Sequence comparison in java

Question

I'm looking for a standard algorithm/code (Java) which compares two integer lists (old and new) and gives a third result list which provides actions to convert the 'old' list into the 'new' list.

For example:

old-> 1, 2, 3, 4
new-> 9, 2, 3, 6, 4

so the result should be something like:

1-, 9+, 2, 3, 4-, 6+, 4+ 

Here, the suffix:

  - = Deleted item from old list.
  + = New added item to old list.

and the rest (w/o suffix), are numbers which are unchanged (i.e Value as well as Index). I believe something using the LCS (longest common sequence) would do this job! But I can't really figure-out if there is any.

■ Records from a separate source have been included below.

/-- CEILING_STEP (R575): the ceiling falls by 10 mV while the junction is 93 °C or above, and then rises again. -/
def execCeilingStep (core : Nat) (temp : Byte) (s : State) : Res :=
  onUnit (coreOk core) (
    let c := s.core core
    if s.measures core && (c.hot || c.ceilingCut != 0) then
      let t := s.heat core temp
      if c.hot && decide (93 ≤ temp.toNat) then
        let t := if s.floorOf core < s.ceilingOf core then t.modCore core fun c => { c with ceilingCut := c.ceilingCut + 1 } else t
        t.modCore core fun c => { c with supply := if t.ceilingOf core < c.supply.toNat then BitVec.ofNat 6 (t.ceilingOf core) else c.supply }
      else t.modCore core fun c => { c with hot := false, ceilingCut := if c.ceilingCut = 0 then 0 else c.ceilingCut - 1 }
    else s)

/-- CORE_HOLD (R575, R593, R595): at its floor and 105 °C the core holds. -/
def execCoreHold (core : Nat) (temp : Byte) (s : State) : Res :=
  onUnit (coreOk core) (
    let c := s.core core
    if s.measures core && decide (105 ≤ temp.toNat) && decide (c.supply.toNat ≤ s.floorOf core) && !c.held then
      let v := stick s.pwr.holds
      let t := (s.heat core temp).modCore core fun c => { c with held := true }
      let t := ({ t with pwr := { t.pwr with holds := v } }).pwrEvent 0 { status := 0x0713, words := [core] }
      if v = BitVec.allOnes 32 ∧ s.pwr.holds ≠ BitVec.allOnes 32 then t.pwrEvent 2 { status := 0x0718 } else t
    else s)

/-- CORE_HOLD_RELEASE (R575): below 100 °C the core resumes. -/
def execCoreHoldRelease (core : Nat) (temp : Byte) (s : State) : Res :=
  onUnit (coreOk core) (
    if (s.core core).held && decide (temp.toNat < 100) then (s.heat core temp).modCore core fun c => { c with held := false } else s)

/-- ENGINE_GATE (R578): an engine of a waiting core, 0 and 1 its arrays and 2 its vector engine, that has had no operation for 256 steps. -/
def execEngineGate (core eng : Nat) (s : State) : Res :=
  onUnit (coreOk core && decide (eng < 3)) (
    let c := s.core core
    if !c.aloft then s
    else if eng = 0 then (if c.arrA.quiet then s.modCore core fun c => { c with gatedA := true } else s)
    else if eng = 1 then (if c.arrB.quiet then s.modCore core fun c => { c with gatedB := true } else s)
    else if c.flagsSettled then s.modCore core fun c => { c with gatedV := true } else s)

/-- HBM_CALIBRATION (R590): a pause of at most 2 µs, which changes nothing but time. -/
def execHbmCalibration (stack : Nat) (s : State) : Res := onUnit (decide (stack < 12)) s

end Sys2Proof.Machine
end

Any pointers will be highly appreciated.

Answer 1

Just for future references. Both the 1st and 2nd answers are good. The 1st answer is clue to what i was looking for. The optimal way to compare sequences. and, The 2nd answer is a working code to compare sequences. But this doesn't give a optimal result for coverting one list to another. But good for a simple diff!!

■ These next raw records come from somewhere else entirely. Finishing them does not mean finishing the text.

/-- A register write (R24, R25, R505): a read and write register holds the bits written that it has, an event register loses the bits written 1,
a write of a read-only register or of an address not assigned changes nothing; no other register of these kinds, no memory, no partition and no port
changes, and of a core only its supply, at a write of PWR_VMAX, which brings it within its range (R573). Addresses not assigned read 0 (R505). Before
Ready, out of link or for a VF not enabled a write of any address, by any function, is not taken (R80, R103, R106; the model's choice, assumption 37). -/
def Obligations.RegisterWritesAct : Prop :=
  ∀ (s : State) (v : W32),
    (∀ fn ≤ 32, s.hostReach fn = false → ∀ a : W32, exec (.registerWrite fn a v) s = .next s)
    ∧ (∀ fn, s.hostReach fn = true ↔
        s.hif.linkUp = true ∧ s.su.perstN = true ∧ s.su.stage = 0x0b ∧ (fn = 0 ∨ s.hif.vfsEnabled = true))
    ∧ (∀ fn, 1 ≤ fn → fn ≤ 32 → ∀ a : W32, a.toNat ∉ ringRegs → exec (.registerWrite fn a v) s = .next s)
    ∧ (s.hostReach 0 = true →
    (∀ e ∈ writableRegs, ∃ t, exec (.registerWrite 0 (BitVec.ofNat 32 e.1) v) s = .next t
        ∧ t.pfReg e.1 = v &&& BitVec.ofNat 32 e.2
        ∧ (∀ e' ∈ writableRegs, e'.1 ≠ e.1 → t.pfReg e'.1 = s.pfReg e'.1) ∧ (∀ a ∈ eventRegs, t.pfReg a = s.pfReg a)
        ∧ (e.1 ≠ 0x60014 → t.cores = s.cores)
        ∧ (e.1 = 0x60014 → SMap.wf Core.blank s.cores = true → ∀ k < 256, t.core k = { s.core k with
            supply := BitVec.ofNat 6 (max (s.floorOf k) (min (t.ceilingOf k) (s.core k).supply.toNat)) })
        ∧ t.parts = s.parts ∧ t.lnk.ports = s.lnk.ports ∧ t.spn.tiles = s.spn.tiles ∧ t.gon.table = s.gon.table
        ∧ t.hif.rings = s.hif.rings ∧ t.fuses = s.fuses ∧ t.flash = s.flash ∧ t.su = s.su ∧ t.outbox = s.outbox)
    ∧ (∀ a ∈ eventRegs, ∃ t, exec (.registerWrite 0 (BitVec.ofNat 32 a) v) s = .next t
        ∧ t.pfReg a = s.pfReg a &&& ~~~v
        ∧ (∀ e' ∈ writableRegs, t.pfReg e'.1 = s.pfReg e'.1) ∧ (∀ a' ∈ eventRegs, a' ≠ a → t.pfReg a' = s.pfReg a')
        ∧ t.cores = s.cores ∧ t.parts = s.parts ∧ t.lnk.ports = s.lnk.ports ∧ t.spn.tiles = s.spn.tiles ∧ t.gon.table = s.gon.table
        ∧ t.hif.rings = s.hif.rings ∧ t.fuses = s.fuses ∧ t.flash = s.flash ∧ t.su = s.su ∧ t.outbox = s.outbox)
    ∧ (∀ a ∈ readOnlyRegs, exec (.registerWrite 0 (BitVec.ofNat 32 a) v) s = .next s)
    ∧ (∀ a : W32, a.toNat ∉ writableRegs.map (·.1) → a.toNat ∉ eventRegs → a.toNat ∉ ringRegs → a.toNat ∉ selectedRegs →
        exec (.registerWrite 0 a v) s = .next s))
    ∧ (∀ a : Nat, a % 4 = 0 → a ∉ writableRegs.map (·.1) → a ∉ eventRegs → a ∉ ringRegs → a ∉ selectedRegs → a ∉ readOnlyRegs →
        ¬(0x40040 ≤ a ∧ a < 0x40070) → ¬(0x40100 ≤ a ∧ a < 0x40200) → ¬(0x70100 ≤ a ∧ a < 0x70140) → s.pfReg a = 0)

Thanks all for the answers!!

Thanks, Abhishek.

Answer 2

I implemented something in C#. Porting it to Java ...

(edit)

Here is the Java version:

enum Action {
    UNCHANGED, ADDED, REMOVED
}

static class DiffResult<T> {
    private T value;
    public Action type;

    public DiffResult(T value, Action type) {
        super();
        this.value = value;
        this.type = type;
    }

    public T getValue() {
        return value;
    }

    public Action getType() {
        return type;
    }
}


public static <T> List<DiffResult<T>> listDiff(List<T> originalList,
        List<T> newList) {
    List<DiffResult<T>> result = new ArrayList<DiffResult<T>>();

    int maxCount = Math.max(originalList.size(), newList.size());
    for (int i = 0; i < maxCount; i++) {
        if (newList.size() < i + 1)
            result.add(new DiffResult<T>(originalList.get(i),
                    Action.REMOVED));
        else {
            if (originalList.size() < i + 1) {
                result.add(new DiffResult<T>(newList.get(i), Action.ADDED));
            } else {
                if (originalList.get(i).equals(newList.get(i)))
                    result.add(new DiffResult<T>(originalList.get(i),
                            Action.UNCHANGED));
                else {
                    result.add(new DiffResult<T>(originalList.get(i),
                            Action.REMOVED));
                    result.add(new DiffResult<T>(newList.get(i),
                            Action.ADDED));
                }
            }
        }
    }
    return result;
}

public static void main(String[] args) {
    List<Integer> oldList = new ArrayList<Integer>();
    oldList.add(1);
    oldList.add(2);
    oldList.add(3);
    oldList.add(4);

    List<Integer> newList = new ArrayList<Integer>();
    newList.add(9);
    newList.add(2);
    newList.add(3);
    newList.add(6);
    newList.add(4);

    List<DiffResult<Integer>> diff = listDiff(oldList, newList);

    for (DiffResult<Integer> d : diff) {
        System.out.println("Item: " + d.getValue() + " -> " + d.getType());
    }
}

Answer 3

Levenshtein distance algorithm seems to work for you (essentially the LCS algorithm you mentioned). Just record the action you choose in another table (right after when you choose the minimum, you need to record which action has resulted the min cost to be able to look it up afterward).

if (seq1[i] == seq2[j] && d[i - 1, j - 1] <= d[i - 1, j] + 1
                       && d[i - 1, j - 1] <= d[i, j - 1] + 1) {
     d[i, j] = d[i - 1, j - 1];
     action[i, j] = MATCHED;
} else if (d[i - 1, j] < d[i, j - 1]) // If cost of insertion is less:
{
     d[i, j] = d[i - 1, j] + 1;
     action[i, j] = INSERTION;
} else {
     d[i, j] = d[i, j - 1] + 1;
     action[i, j] = DELETION;
}

Then use action[i, j] to recursively go back through the process and pushing the chosen action in a stack.